Global International Relations (GIR) is grounded in a West/non-West binary on which its denunciation of Western dominance builds. This concerns both the dominance of Western thought and perspectives and dominance in publication patterns. However, this paper argues that the binary is unsustainable and that GIR’s reliance on it perpetuates and produces forms of marginalisation in knowledge production and scholarship. Perspectives and communities that do not fit the categories of West/non-West fall in between the cracks of the divide, and dominance in current-day publication patterns is confined to a small groups of states rather than simply Western, as the paper demonstrates through a survey of prominent IR journals.

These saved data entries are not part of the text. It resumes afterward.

/-- A queue (R411, R414, R418, R422, R434, R435, R477): `accepted` as published, `taken` the next serial to accept,
`post` the last valid doorbell, `low` the lowest serial whose completion is not written, descriptors read ahead,
`moving` the target die and step of a MOVE, `recovered` the jobs that recovery holds without a slot (R472), `deliver` a doorbell line's contents under way (R398),
`due` the fields of its entry that the device has yet to write (1 `accepted` and `fetch_stall`, 2 `qstate`, 4 `home_die`), `kept` the serial
before which it accepts nothing new after a recovery (R419). -/
structure Queue where
  st : QState
  entry : QEntry
  accepted : Nat
  taken : Nat
  post : Nat
  low : Nat
  everEnabled : Bool
  reading : List Nat
  fetchStall : Nat
  stallSince : Option Nat
  stallCounted : Nat
  backlogged : Bool
  moving : Option (Nat × Nat)
  parkedEntry : Option (QEntry × Nat)
  recovered : List Recovered
  deliver : Option Nat
  due : Nat
  kept : Option Nat
  deriving DecidableEq, Repr

/-- Job states of R481, and the state before its ACCEPT is durable. -/
inductive JState where
  | accepting | waiting | flowWait | ready | running | suspended | parked | finished
  deriving DecidableEq, Repr

/-- A binding of a job (R425): flag, source (0 SYNC, 1 GTC), object, value, watch registered, notice under way. -/
structure Bind where
  flag : Nat
  source : Nat
  object : Nat
  value : Nat
  watched : Bool
  notice : Bool
  deriving DecidableEq, Repr

/-- The outcome of a job: the fields of its completion record (R437). -/
structure CplFields where
  status : Nat
  errSrc : Nat
  errField : Nat
  errIndex : Nat
  errCode : Nat
  errDetail : Nat
  gtcDone : Nat
  stage : Nat
  die : Nat
  result : Nat
  deriving DecidableEq, Repr

/-- A buffer table entry (R75). -/
structure Buf where
  addr : Nat
  size : Nat
  dir : Nat
  deriving DecidableEq, Repr

/-- A range of a die's striped HBM region: its die, its first region offset, its bytes. -/
structure Area where
  die : Nat
  base : Nat
  size : Nat
  deriving DecidableEq, Repr

/-- A logical cluster of a placed job (R71, R89, R92, R93): the physical cluster it is mapped to, whether its region
is resident, its scratchpad and accumulator regions, its checkpoint area. -/
structure LogCluster where
  die : Nat
  cl : Nat
  resident : Bool
  spad : Memory
  acc : Memory
  ckpt : Area
  deriving DecidableEq, Repr

/-- The stage states of a job's plan (R57 to R62). -/
inductive StageState where
  | pending | eligible | launched | done | skipped
  deriving DecidableEq, Repr

/-- An instance of a stage in execution (R59): its logical cluster, where it runs, the operations whose effect is in,
the operations complete, launch message sent, launched, ARRIVE received and GO received (R549), and the lists that have
arrived at the Joiner for its Merges (R299: operation, list), and the GQU mapping with which it started (R22). -/
structure Inst where
  lc : Nat
  die : Nat
  cl : Nat
  ran : List Nat
  completed : List Nat
  launchSent : Bool
  launched : Bool
  arrived : Bool
  go : Bool
  lists : List (Nat × Nat)
  gqu : Nat
  deriving DecidableEq, Repr

/-- A stage of a running job: state, iteration (R62), the time from which its timeout runs (R58), launch count g
(R548), GO sent (R549), instances, the CRCs of its finished iterations (R557: crc, bytes). -/
structure StageRun where
  st : StageState
  iter : Nat
  since : Nat
  launchAt : Option Nat
  go : Bool
  insts : List Inst
  crcs : List (Option (Nat × Nat))
  deriving DecidableEq, Repr

/-- What dispatch gives a RUN (R427, R483, R89) and what its execution adds: parameter words, buffers, placement, the HBM_JOB area's
contents while the queue moves (R477), the
regions of its DIVERSE instances by stage (R578), the dies that hold a World Store share for an ended DIVERSE stage (R90), stages, the GQU mapping by die that its stages start with until its next boundary (R22), disputed candidates by tensor (R584), where each
primary operation ended (R585), test records whose verdict an injection forced (R651: tensor, position, `charge`), the
host tensors as first read (R552), the channel halves it has used (R616: channel, true for transmit), whether and where
NUMERIC applies (R325), whether a DIVERSE stage waits for a cluster (R749), and the DIVERSE stage at whose boundary no certified candidate
remained (R584). -/
structure RunData where
  slot : Nat
  params : List Nat
  bufs : List Buf
  lcs : List LogCluster
  work : Area
  carried : Option Memory
  diverse : KMap LogCluster
  shares : List Nat
  stages : List StageRun
  placed : Bool
  gquFail : KMap Nat
  disputed : List (Nat × List Nat)
  primary : KMap (Nat × Nat)
  forced : List (Nat × Nat × Bool)
  inputs : KMap (List Byte)
  chans : List (Nat × Bool)
  numeric : Bool
  numericStage : Nat
  waitsDiverse : Bool
  checkFail : Option Nat
  deriving DecidableEq, Repr

/-- An accepted job (R449, R481). The pins (R78, R176, R226) are recorded with the job and outlive a re-dispatch (R464). `order` is the order of dispatch (R513). `phase` is how far a kind other than RUN
has come, `lastFlag` the flag that completed the wait condition, `met` that it has held (R487), `quote` what an ATTEST captured at
its dispatch (R673), `cancelBy` the CANCEL that ends it and `cancelAt` the GTC count at which that came (R448), `movedSeq` the place of the ACCEPT that a
MOVE has written (R477), `owed` what it has yet to write to host memory before its completion (R443). -/
structure Job where
  q : Nat
  s : Nat
  owner : Nat
  desc : List Byte
  st : JState
  flags : Nat
  binds : List Bind
  acceptedAt : Nat
  acceptSeq : Nat
  lastFlag : Nat
  met : Bool
  dispatched : Bool
  phase : Nat
  order : Nat
  run : Option RunData
  numFlags : NumFlags
  advisory : Nat
  inDigest : List Byte
  planDigest : List Byte
  weightsDigest : List Byte
  config : Nat
  quote : List Byte
  outcome : Option CplFields
  pinPlan : Option Nat
  pinBodies : List BodyPin
  pinWorld : Option (Nat × Nat)
  suspending : Bool
  parking : Bool
  cancelBy : Option (Nat × Nat)
  cancelAt : Nat
  readyAt : Option Nat
  moved : Bool
  movedSeq : Nat
  owed : List (Nat × List Byte)
  deriving DecidableEq, Repr

/-! ### Plans, worlds, bodies (chapters 2, 5, 6) -/

/-- Plan slot states of R76. -/
inductive SlotState where
  | free | loading | ready | dropping
  deriving DecidableEq, Repr

/-- A plan slot (R76 to R86): the job that fills or drops it, the image, the plan it holds, its digest, how far the load
has come (1 fetching the image, 2 image checked, 3 signature checked too, 4 weights checked, 5 replicating), the weight
bytes, and the persistent area on each die. -/
structure PlanSlot where
  st : SlotState
  owner : Nat × Nat
  dropper : Nat × Nat
  image : List Byte
  weights : List Byte
  plan : Option Plan
  digest : List Byte
  keySlot : Option Nat
  progress : Nat
  base : Option Nat
  deriving DecidableEq, Repr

Second, it identifies and discusses three domains in which marginalisation manifests itself in GIR as a consequence of its reliance on the West/non-West binary: the liminal semi-periphery, the West subaltern, and the non-West subaltern. To illustrate, the paper discusses the Indo community and one of its prominent members, Tjalie Robinson, as an example of a hybrid group that falls outside the scope of dominant, traditional IR and GIR. The experiences and perspectives of the Indo community force the IR discipline to reconsider the meaning and implications of core concepts and approaches of IR and defining moments of international history, including decolonisation, the historiography of political independence movements in former colonies, feminist critical security studies, and the construction of European identity and multicultural society. The paper concludes that globalising IR requires the abandonment of essentialist categories in both GIR’s conceptualisations of the world and in its categorisation of IR scholars.